Analysis of Web Analytics data only happens in very rare occasions.
At first sight that may sound quite counter-intuitive, as the majority of web sites nowadays is equipped with tracking codes.
What happens to most of the assembled data is this:
Standard reports are crafted (often data extraction is automatized), screen shots from reporting frontends are taken, and the only analytical approach is often limited to the calculation of the percentage increase or decrease in metrics from the last reporting period to the current reporting period: +5,5%, -12,8%, +1,2%.
“What would that have to do with analysis?”, you ask. “You’re right. It’s called reporting”, I’d answer. And we surely could agree that this only forms the first rung on the steep analysis ladder, hopefully leading to insight creation.

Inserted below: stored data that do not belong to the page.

-- ==== Sys2Proof/Decode.lean ====
section
/-! DEFINITION. Decoding and encoding of command words (30_encoding.md R305 to R308, R310, R311). -/

namespace Sys2Proof

/-- `cw[15:8]`, the command code (R305). -/
def cwCode (cw : Word) : Byte := cw.extractLsb' 8 8

/-- `cw[7:0]`, the argument (R305). -/
def cwArg (cw : Word) : Byte := cw.extractLsb' 0 8

/-- Why a word is no command: its code selects no row of R306. -/
inductive DecodeReject where
  | unknownService (code : Byte)
  deriving DecidableEq, Repr

/-- The row a code selects (R306); `DAMPER_PERCENT` takes the zero-extended argument (R307), every other command
ignores it.  Codes `0x0E` to `0xFF` are unknown services (R308). -/
def decode (cw : Word) : Except DecodeReject Instr :=
  match (cwCode cw).toNat with
  | 0x00 => .ok .off
  | 0x01 => .ok .ventilate
  | 0x02 => .ok .thermoHeat
  | 0x03 => .ok .thermoCool
  | 0x04 => .ok .thermoAuto
  | 0x05 => .ok .heatMode
  | 0x06 => .ok .coolMode
  | 0x07 => .ok .fanMode
  | 0x08 => .ok .fanHi
  | 0x09 => .ok .fanMed
  | 0x0A => .ok .fanLo
  | 0x0B => .ok (.damperPercent (cwArg cw).toNat)
  | 0x0C => .ok .updateStatus
  | 0x0D => .ok .heartbeatAck
  | _ => .error (.unknownService (cwCode cw))

/-- The command code of an instruction (R306). -/
def Instr.code : Instr → Byte
  | .off => 0x00
  | .ventilate => 0x01
  | .thermoHeat => 0x02
  | .thermoCool => 0x03
  | .thermoAuto => 0x04
  | .heatMode => 0x05
  | .coolMode => 0x06
  | .fanMode => 0x07
  | .fanHi => 0x08
  | .fanMed => 0x09
  | .fanLo => 0x0A
  | .damperPercent _ => 0x0B
  | .updateStatus => 0x0C
  | .heartbeatAck => 0x0D

/-- The argument byte an assembler writes: the operand, or 0 for a command without one (R307, R311). -/
def Instr.arg : Instr → Byte
  | .damperPercent n => BitVec.ofNat 8 n
  | .off | .ventilate | .thermoHeat | .thermoCool | .thermoAuto | .heatMode | .coolMode | .fanMode
  | .fanHi | .fanMed | .fanLo | .updateStatus | .heartbeatAck => 0x00

/-- The word `code << 8 | arg` of an instruction (R311). -/
def encode (i : Instr) : Word := i.code ++ i.arg

/-- The mnemonic of an instruction (R306). -/
def Instr.mnemonic : Instr → String
  | .off => "OFF"
  | .ventilate => "VENTILATE"
  | .thermoHeat => "THERMO_HEAT"
  | .thermoCool => "THERMO_COOL"
  | .thermoAuto => "THERMO_AUTO"
  | .heatMode => "HEAT_MODE"
  | .coolMode => "COOL_MODE"
  | .fanMode => "FAN_MODE"
  | .fanHi => "FAN_HI"
  | .fanMed => "FAN_MED"
  | .fanLo => "FAN_LO"
  | .damperPercent _ => "DAMPER_PERCENT"
  | .updateStatus => "UPDATE_STATUS"
  | .heartbeatAck => "HEARTBEAT_ACK"

/-- The commands an assembler line without an operand can name. -/
def plainCommands : List Instr :=
  [.off, .ventilate, .thermoHeat, .thermoCool, .thermoAuto, .heatMode, .coolMode, .fanMode, .fanHi, .fanMed, .fanLo,
    .updateStatus, .heartbeatAck]

/-- One line of the assembler syntax of R311, already split into its mnemonic and its decimal operand:
`MNEMONIC`, or `DAMPER_PERCENT n`. -/
def assembleLine (mnemonic : String) (operand : Option Nat) : Option Word :=
  match operand with
  | some n =>
    if mnemonic = "DAMPER_PERCENT" then
      if (Instr.damperPercent n).wf then some (encode (.damperPercent n)) else none
    else none
  | none => (plainCommands.find? (fun i => decide (i.mnemonic = mnemonic))).map encode

/-- The host's reading of a row of opcode_table.json: the word's bits as the table numbers them, given to `decode`.
A command word is 16 bits (R310), so a longer number is no word. -/
def decodeTableWord (nbits w : Nat) : Option Instr :=
  if w % 2 ^ nbits < 2 ^ 16 then
    match decode (BitVec.ofNat 16 (w % 2 ^ nbits)) with
    | .ok i => some i
    | .error _ => none
  else none

end Sys2Proof
end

“Analysis” is defined as “the division of a physical or abstract whole into its constituent parts to examine or determine their relationship or value.”

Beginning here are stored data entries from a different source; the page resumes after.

/-- R509: the calibration, whatever the sensor gives: every register it writes, every event in order, nothing else.
Unscripted readings are free values (notes/assumptions/7.md). -/
def Obligations.CalibrateResult : Prop :=
  ∀ s : State,
    let n := (sample s).1
    let s1 := { s with inp := (sample s).2.inp }
    let d := (sample s1).1
    let night := s.damper.nightRef.write (s.cfg.combine n.1 n.2)
    let day := s.damper.dayRef.write (s.cfg.combine d.1 d.2)
    let raw := s.damper.raw.write (s.cfg.combine d.1 d.2)
    calibrate s = { s with
      inp := (sample s1).2.inp
      damper := { s.damper with nightRef := night, dayRef := day, raw := raw, reported := 100, adjusting := false }
      lines := { s.lines with damperEn := false, damperZone := s.cfg.zoneDayLevel, damperStop := true }
      trace := s.trace ++
        [.sensorSelftest .enter, .sensorSelftest .exit, .line .damperEn true, .line .damperZone (!s.cfg.zoneDayLevel),
          .line .damperStop false, .wait .calTravel, .sensorSample n.1 n.2, .line .damperZone s.cfg.zoneDayLevel,
          .wait .calTravel, .sensorSample d.1 d.2, .line .damperStop true, .line .damperEn false] ++
        (if night.toNat ≤ day.toNat then [.diag 8 (.references day.toNat night.toNat)] else []) }

/-! ### 42_mode_commands.md -/

/-- R600: `OFF` completes, with the whole next state. -/
def Obligations.OffResult : Prop :=
  ∀ s : State,
    let f := { s.flags with heat := false, cool := false, fanOn := false, fanHi := false, fanMed := false,
                            fanLo := false }
    exec .off s = .next { s with
      out.mode := s.cfg.modeOff, flags := f
      ctl.drainCnt := if s.flags.remoteOperation = true ∧ s.ctl.drainCnt.toNat = 0
                      then s.ctl.drainCnt.write s.cfg.offDrainCycles else s.ctl.drainCnt
      trace := s.trace ++ [.status (statusRec { s with flags := f })] }

/-- R601, R602, R603, R615: the three commands complete.  If remote operation is inactive, the two enable lines are
asserted, the settle delay passes and remote operation starts; otherwise no line is written.  A pending Off teardown is
cancelled unless a terminal sequence is pending; the outbound fields and the flags are written; one notification. -/
def Obligations.RemoteModesResult : Prop :=
  ∀ s : State,
    let hi := { s.flags with remoteOperation := true, heat := false, cool := false, fanOn := true, fanHi := true,
                             fanMed := false, fanLo := false }
    let lo := { s.flags with remoteOperation := true, heat := false, cool := false, fanOn := true, fanHi := false,
                             fanMed := false, fanLo := true }
    let drain := if s.ctl.term = .none then s.ctl.drainCnt.write 0 else s.ctl.drainCnt
    let on := if s.flags.remoteOperation then s.lines else { s.lines with remoteEn := true, damperEn := true }
    let evs := if s.flags.remoteOperation then [] else
      [Event.line .remoteEn true, Event.line .damperEn true, Event.wait .remoteSettle]
    exec .ventilate s = .next { s with
      out := ⟨s.cfg.modeFanOn, s.cfg.spCode s.cfg.spVentDeg, s.cfg.fanHi⟩, flags := hi, lines := on
      ctl.drainCnt := drain, trace := s.trace ++ evs ++ [.status (statusRec { s with flags := hi })] } ∧
    exec .thermoHeat s = .next { s with
      out := ⟨s.cfg.modeFanOn, s.cfg.spCode s.cfg.spHeatDeg, s.cfg.fanLo⟩, flags := lo, lines := on
      ctl.drainCnt := drain, trace := s.trace ++ evs ++ [.status (statusRec { s with flags := lo })] } ∧
    exec .thermoCool s = .next { s with
      out := ⟨s.cfg.modeFanOn, s.cfg.spCode s.cfg.spCoolDeg, s.cfg.fanLo⟩, flags := lo, lines := on
      ctl.drainCnt := drain, trace := s.trace ++ evs ++ [.status (statusRec { s with flags := lo })] }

This decomposition into “constituent parts” through analysis is somewhat problematic. After all a web site is only a technical structure for which the measured data can be decomposed in many different ways.
The reference point for Web Analytics data is not carved in stone. The measured entities (pages, visits, and visitors) are insinuating a reference horizon for interpreting and analyzing the desirable patterns. Technologists, user experience experts, and marketeers for sure have totally different reference points for analysis based on their perspectives, but assuming that companies and web sites are run based on objectives we must search further for a more common ground.

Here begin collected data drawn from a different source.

/-! ### Witnesses: for each statement with hypotheses, values that meet them all (each clause at its boundary) -/

theorem witness_DecodeEncodeRoundTrip : (Instr.damperPercent 255).wf = true ∧ (Instr.damperPercent 0).wf = true := by decide
theorem witness_AcceptedWordsReassemble :
    decode 0x0BFF = .ok (.damperPercent 255) ∧ decode 0x0DFF = .ok .heartbeatAck ∧
      decode 0x0E00 = .error (.unknownService 0x0E) := by decide
theorem witness_CommandCodeTable : 0x0E ≤ (0x0E : Byte).toNat ∧ 0x0E ≤ (0xFF : Byte).toNat := by decide
theorem witness_PacketLayouts : 1 < Cfg.tc.p1Trailer.length ∧ 1 < Cfg.tc.p3Trailer.length := by decide
theorem witness_ChecksumRoundTrip : (v.take 15).length = Cfg.tc.p2CsumSpan := by decide
theorem witness_PacketsAgree : Cfg.tc.p3Trailer = Cfg.tc.p1Trailer := by decide
theorem witness_ReceiveFrameOutcomes_frame :
    (∀ k, k < (List.replicate 14 (0x00 : Byte)).length →
      ¬ markerAt Cfg.tc (List.replicate 14 0x00 ++ [Cfg.tc.p2Header.1, Cfg.tc.p2Header.2]) k) ∧
    (List.replicate 14 (0x00 : Byte)).length + 2 ≤ Cfg.tc.p2Len ∧ (v.drop 2).length = Cfg.tc.p2Len - 2 ∧
    (v.drop 3).length < Cfg.tc.p2Len - 2 ∧ ([] : List Byte).length < Cfg.tc.p2Len - 2 := by
  unfold markerAt; decide
theorem witness_ReceiveFrameOutcomes_none :
    (∀ n k, ¬ markerAt Cfg.tc (List.replicate n 0x00) k) ∧ (List.replicate 15 (0x00 : Byte)).length < Cfg.tc.p2Len ∧
      (List.replicate 16 (0x00 : Byte)).length = Cfg.tc.p2Len := by
  refine ⟨fun n k h => ?_, by decide, by decide⟩
  obtain ⟨_, hk⟩ := List.getElem?_eq_some_iff.1 h.1
  simp [Cfg.tc] at hk
theorem witness_ReceivedFramesAreWhole :
    (scanFrame Cfg.tc Cfg.tc.p2Len none (RxDraw.bytes v)).1 = .frame v ∧
      (scanFrame Cfg.tc Cfg.tc.p2Len none (RxDraw.bytes (v.take 15))).1 = .short (v.take 15) := by decide +kernel
theorem witness_DecodeBySumAndOffset :
    checksum (vBad.take Cfg.tc.p2CsumSpan) ≠ byteAt vBad Cfg.tc.p2CsumSpan ∧
      checksum (v.take Cfg.tc.p2CsumSpan) = byteAt v Cfg.tc.p2CsumSpan := by decide +kernel
theorem witness_SeqNextCounters :
    Cfg.tc.wf = true ∧ (seqNib 0x00AF).toNat < Cfg.tc.seqNibMax ∧ Cfg.tc.seqNibMax ≤ (seqNib 0x32BF).toNat ∧
      (seqHigh 0x31BF).toNat < Cfg.tc.seqByteMax ∧ ¬ (seqHigh 0x32BF).toNat < Cfg.tc.seqByteMax := by decide +kernel
theorem witness_SequenceCycle :
    Cfg.tc.wf = true ∧ seqSpace Cfg.tc 0x008F ∧ seqSpace Cfg.tc 0x32BF ∧ Cfg.tc.seqByteMax = 0x32 ∧
      Cfg.tc.seqNibMin = 0x8 ∧ Cfg.tc.seqNibMax = 0xB := by unfold seqSpace; decide +kernel
theorem witness_LinearizeIsExact :
    (100 : Nat) < 900 ∧ (899 : Nat) < 900 ∧ Cfg.tc.quantLow = 5 ∧ Cfg.tc.quantHigh = 95 ∧ Cfg.tc.quantStep = 10 ∧
      Cfg.tc.wf = true := by decide +kernel
theorem witness_QuantizeOwnership_literals :
    Cfg.tc.quantLow = 5 ∧ Cfg.tc.quantHigh = 95 ∧ Cfg.tc.quantStep = 10 := by decide +kernel
theorem witness_QuantizeOwnership :
    (95 : Rat) ≤ 95 ∧ (5 : Rat) ≤ 5 ∧ ((5 : Rat) < 51 / 10 ∧ (51 / 10 : Rat) < 15) ∧
      (10 * ((2 : Nat) : Rat) - 5 ≤ 15 ∧ (15 : Rat) < 10 * ((2 : Nat) : Rat) + 5) ∧
      (10 * ((9 : Nat) : Rat) - 5 ≤ 949 / 10 ∧ (949 / 10 : Rat) < 10 * ((9 : Nat) : Rat) + 5) := by norm_num
theorem witness_DrivePolicy :
    (1 : Nat) > 0 ∧ (99 : Nat) < 100 ∧ (0 < (1 : Nat) ∧ (99 : Nat) < 100) ∧ (100 ≤ 100 ∧ 90 % 10 = 0 ∧ drive 90 90 = .hold) := by
  decide
theorem witness_ReadingsWithinWidths :
    (sense 3 232 s0).inp.samples = [(3, 232)] ∧ s0.inp.samples = [] := by decide
theorem witness_DamperAdjustStep :
    s0.damper.raw.width = s0.cfg.rawW ∧ s0.damper.dayRef.toNat < s0.damper.nightRef.toNat ∧
      { s0.damper with dayRef := .ofNat 10 900 }.nightRef.toNat ≤
        { s0.damper with dayRef := .ofNat 10 900 }.dayRef.toNat := by decide
theorem witness_RemoteModesResult :
    s0.flags.remoteOperation = false ∧ sRemote.flags.remoteOperation = true ∧ sRemote.ctl.term = .none := by decide
theorem witness_DamperPercentResult : (100 : Nat) ≤ 100 ∧ (100 : Nat) < 101 := by decide
theorem witness_OnlyThreeCommandsStartRemote :
    exec .thermoCool s0 = .next (after (exec .thermoCool s0)) ∧
      (after (exec .thermoCool s0)).flags.remoteOperation ≠ s0.flags.remoteOperation :=
  ⟨rfl, by decide +kernel⟩
theorem witness_DispatchRejections :
    s0.ctl.term = .none ∧ 0x0E ≤ (cwCode 0x0E00).toNat ∧ { s0 with ctl.term := .fatal }.ctl.term ≠ .none ∧
      decode 0x0DFF = .ok .heartbeatAck := by decide +kernel
theorem witness_WatchdogTickCases :
    (s0.hb.cnt.width = s0.cfg.hbCntWidth ∧ { s0 with hb.cnt := .ofNat 8 200 }.hb.cnt.toNat ≤ s0.cfg.hbLost) ∧
      { s0 with ctl.term := .shutdown }.ctl.term ≠ .none ∧ s0.ctl.term = .none ∧
      ((Reg.ofNat 8 199).write ((Reg.ofNat 8 199).toNat + 1)).toNat ≤ s0.cfg.hbLost ∧
      s0.cfg.hbLost < ((Reg.ofNat 8 200).write ((Reg.ofNat 8 200).toNat + 1)).toNat := by decide +kernel
theorem witness_WatchdogFiresOnce :
    s0.cfg.wf = true ∧ s0.ctl.term = .none ∧ s0.hb.cnt = .ofNat s0.cfg.hbCntWidth 0 ∧
      { s0 with cfg.hbEmit := 0 }.cfg.wf = true := by decide +kernel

The “General Management” approach helps us out here, because a General Manager’s (GM) responsibility covers essential parts of company’s operations: revenue and cost. These two topics are thus forming the reference horizon Web Analytics data is supposed to support.
If analysis is not just done for the sake of it but with a perspective on costs and revenues we need to define the service’s boundaries as limits for analysis. These limits are, until today, mostly formulated as technical limits.
Web Analytics tools are deployed on single web sites – the entry and exit pages for a visit do mark the event horizon beyond which analysis cannot reach. Parallel (or: tabbed) browsing is not captured, neither is exposure to print and TV ads, or a face-to-face testimonial given by the user’s best friend three days ago over a drink or two.
So: we are only looking at a small playground within the user realm.
And a particular downside in Web Analytics is that the data doesn’t know anything about negative reflection values a fictive user might formulate verbally like this:
“If product A would cost 10 Euros less I seriously considered buying it. Instead I may either buy product B for a lower price (it will serve me nearly as good as the more expensive one) – or then I could try to find another seller where I can buy product A for less than the price offered on this web site.”
What you will see in your Web Analytics data, reflecting this cascade of considering alternatives is: pretty much nothing! A visit on product pages for product A and B, but no conversion, no sales, and no trace of the postponed or revised purchase decision.
It is no wonder that quite a lot of the efforts put into capturing Web Analytics data these days aims at optimizing the acquisition cost or revenue generating mechanisms. Decreasing acquisition costs and improving conversion rates and values are the core value propositions of Web Analytics tools.
And they perfectly fit the GM’s two-sided interest, too.
What seems to be left behind with this approach is a solid conceptualization and understanding of users’ needs. Formulated bluntly: web site users are expected to function as a servo mechanism of the purchase process.
You have seen how serious this becomes as soon as you once have entered a checkout process in which the site’s navigation got extincted from the user interface. Camouflaged as “to reduce distraction for the user” it is of course a means to reduce user defection – but for the sake of the commercial interest, unrelated to the user.
Still the total cost of purchase, the delivery terms and conditions are to be figured out only once the “Checkout” process is started on many web sites. Misattributing the funnel entry as purchase intent (and calculating “lost revenue” from all the funnel abandonments) is nothing but a negligent misrepresentation.